═════ Data ═════

-- ==== Sys2Proof/Laws/GoodPerf.lean ====
section
/-! SUPPORT. Every function of Machine/Perf.lean that answers a module keeps its maps canonical and its queue of commands. -/

namespace Sys2Proof.Machine

variable {cq : List Instr}

theorem State.byHost_good (s : State) (a : Nat) (k : State → State) (hk : ∀ z0, State.Good z0 cq → State.Good (k z0) cq) (h : s.Good cq) :
    (State.byHost s a k).Good cq := by
  unfold State.byHost
  repeat' (first
    | with_reducible assumption
    | with_reducible apply hk
    | (with_reducible refine State.good_ite (fun _ => ?_) (fun _ => ?_)))

theorem State.moduleRead_good (s : State) (a n at_ : Nat) (h : s.Good cq) :
    (State.moduleRead s a n at_).2.Good cq := by
  unfold State.moduleRead
  repeat' (first
    | with_reducible assumption
    | with_reducible apply State.put_good
    | with_reducible apply State.setWord_good
    | (extract_lets +onlyGivenNames z; with_reducible apply State.good_cut (cq := cq) (s := z); rotate_left; clear_value z; intro hz; rotate_right; subst z)
    | extract_lets +onlyGivenNames z
    | split)

theorem State.hostRead_good (s : State) (func a n at_ : Nat) (h : s.Good cq) :
    (State.hostRead s func a n at_).Good cq := by
  unfold State.hostRead
  repeat' (first
    | with_reducible assumption
    | with_reducible apply State.answer_good
    | with_reducible apply State.errc_good
    | with_reducible apply State.moduleRead_good
    | split)

theorem State.tileEvenRead_good (s : State) (p j : Nat) (h : s.Good cq) :
    (State.tileEvenRead s p j).Good cq := by
  unfold State.tileEvenRead
  repeat' (first
    | with_reducible assumption
    | with_reducible apply State.answer_good
    | with_reducible apply State.setTile_good
    | with_reducible apply State.tile_ok
    | with_reducible apply Tile.put_ok)

theorem State.perfTaddr_good (s : State) (v : Word) (h : s.Good cq) :
    (State.perfTaddr s v).Good cq := by
  unfold State.perfTaddr
  repeat' (first
    | with_reducible assumption
    | refine fun _ => ?_
    | with_reducible apply State.put_good
    | with_reducible apply State.setWord_good
    | with_reducible apply State.good_foldl
    | with_reducible apply State.tile_ok
    | exact Tile.fresh_ok
    | (with_reducible refine Tile.ok_ite (fun _ => ?_) (fun _ => ?_)))

theorem State.clearHbmHist_good (s : State) (h : s.Good cq) :
    (State.clearHbmHist s).Good cq := by
  unfold State.clearHbmHist
  repeat' (first
    | with_reducible assumption
    | refine fun _ => ?_
    | with_reducible apply State.clearRegs_good
    | with_reducible apply State.good_foldl)

theorem State.clearSyncHist_good (s : State) (h : s.Good cq) :
    (State.clearSyncHist s).Good cq := by
  unfold State.clearSyncHist
  repeat' (first
    | with_reducible assumption
    | refine fun _ => ?_
    | with_reducible apply State.clearRegs_good
    | with_reducible apply State.good_foldl)

theorem State.clearFlowHist_good (s : State) (h : s.Good cq) :
    (State.clearFlowHist s).Good cq := by
  unfold State.clearFlowHist
  repeat' (first
    | with_reducible assumption
    | refine fun _ => ?_
    | with_reducible apply State.clearRegs_good
    | with_reducible apply State.good_foldl)

end Sys2Proof.Machine
end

═════

Return the lines above exactly, keeping every word.

-- ==== Sys2Proof/Laws/GoodPerf.lean ====
section
/-! SUPPORT. Every function of Machine/Perf.lean that answers a module keeps its maps canonical and its queue of commands. -/

namespace Sys2Proof.Machine

variable {cq : List Instr}

theorem State.byHost_good (s : State) (a : Nat) (k : State → State) (hk : ∀ z0, State.Good z0 cq → State.Good (k z0) cq) (h : s.Good cq) :
    (State.byHost s a k).Good cq := by
  unfold State.byHost
  repeat' (first
    | with_reducible assumption
    | with_reducible apply hk
    | (with_reducible refine State.good_ite (fun _ => ?_) (fun _ => ?_)))

theorem State.moduleRead_good (s : State) (a n at_ : Nat) (h : s.Good cq) :
    (State.moduleRead s a n at_).2.Good cq := by
  unfold State.moduleRead
  repeat' (first
    | with_reducible assumption
    | with_reducible apply State.put_good
    | with_reducible apply State.setWord_good
    | (extract_lets +onlyGivenNames z; with_reducible apply State.good_cut (cq := cq) (s := z); rotate_left; clear_value z; intro hz; rotate_right; subst z)
    | extract_lets +onlyGivenNames z
    | split)

theorem State.hostRead_good (s : State) (func a n at_ : Nat) (h : s.Good cq) :
    (State.hostRead s func a n at_).Good cq := by
  unfold State.hostRead
  repeat' (first
    | with_reducible assumption
    | with_reducible apply State.answer_good
    | with_reducible apply State.errc_good
    | with_reducible apply State.moduleRead_good
    | split)

theorem State.tileEvenRead_good (s : State) (p j : Nat) (h : s.Good cq) :
    (State.tileEvenRead s p j).Good cq := by
  unfold State.tileEvenRead
  repeat' (first
    | with_reducible assumption
    | with_reducible apply State.answer_good
    | with_reducible apply State.setTile_good
    | with_reducible apply State.tile_ok
    | with_reducible apply Tile.put_ok)

theorem State.perfTaddr_good (s : State) (v : Word) (h : s.Good cq) :
    (State.perfTaddr s v).Good cq := by
  unfold State.perfTaddr
  repeat' (first
    | with_reducible assumption
    | refine fun _ => ?_
    | with_reducible apply State.put_good
    | with_reducible apply State.setWord_good
    | with_reducible apply State.good_foldl
    | with_reducible apply State.tile_ok
    | exact Tile.fresh_ok
    | (with_reducible refine Tile.ok_ite (fun _ => ?_) (fun _ => ?_)))

theorem State.clearHbmHist_good (s : State) (h : s.Good cq) :
    (State.clearHbmHist s).Good cq := by
  unfold State.clearHbmHist
  repeat' (first
    | with_reducible assumption
    | refine fun _ => ?_
    | with_reducible apply State.clearRegs_good
    | with_reducible apply State.good_foldl)

theorem State.clearSyncHist_good (s : State) (h : s.Good cq) :
    (State.clearSyncHist s).Good cq := by
  unfold State.clearSyncHist
  repeat' (first
    | with_reducible assumption
    | refine fun _ => ?_
    | with_reducible apply State.clearRegs_good
    | with_reducible apply State.good_foldl)

theorem State.clearFlowHist_good (s : State) (h : s.Good cq) :
    (State.clearFlowHist s).Good cq := by
  unfold State.clearFlowHist
  repeat' (first
    | with_reducible assumption
    | refine fun _ => ?_
    | with_reducible apply State.clearRegs_good
    | with_reducible apply State.good_foldl)

end Sys2Proof.Machine
end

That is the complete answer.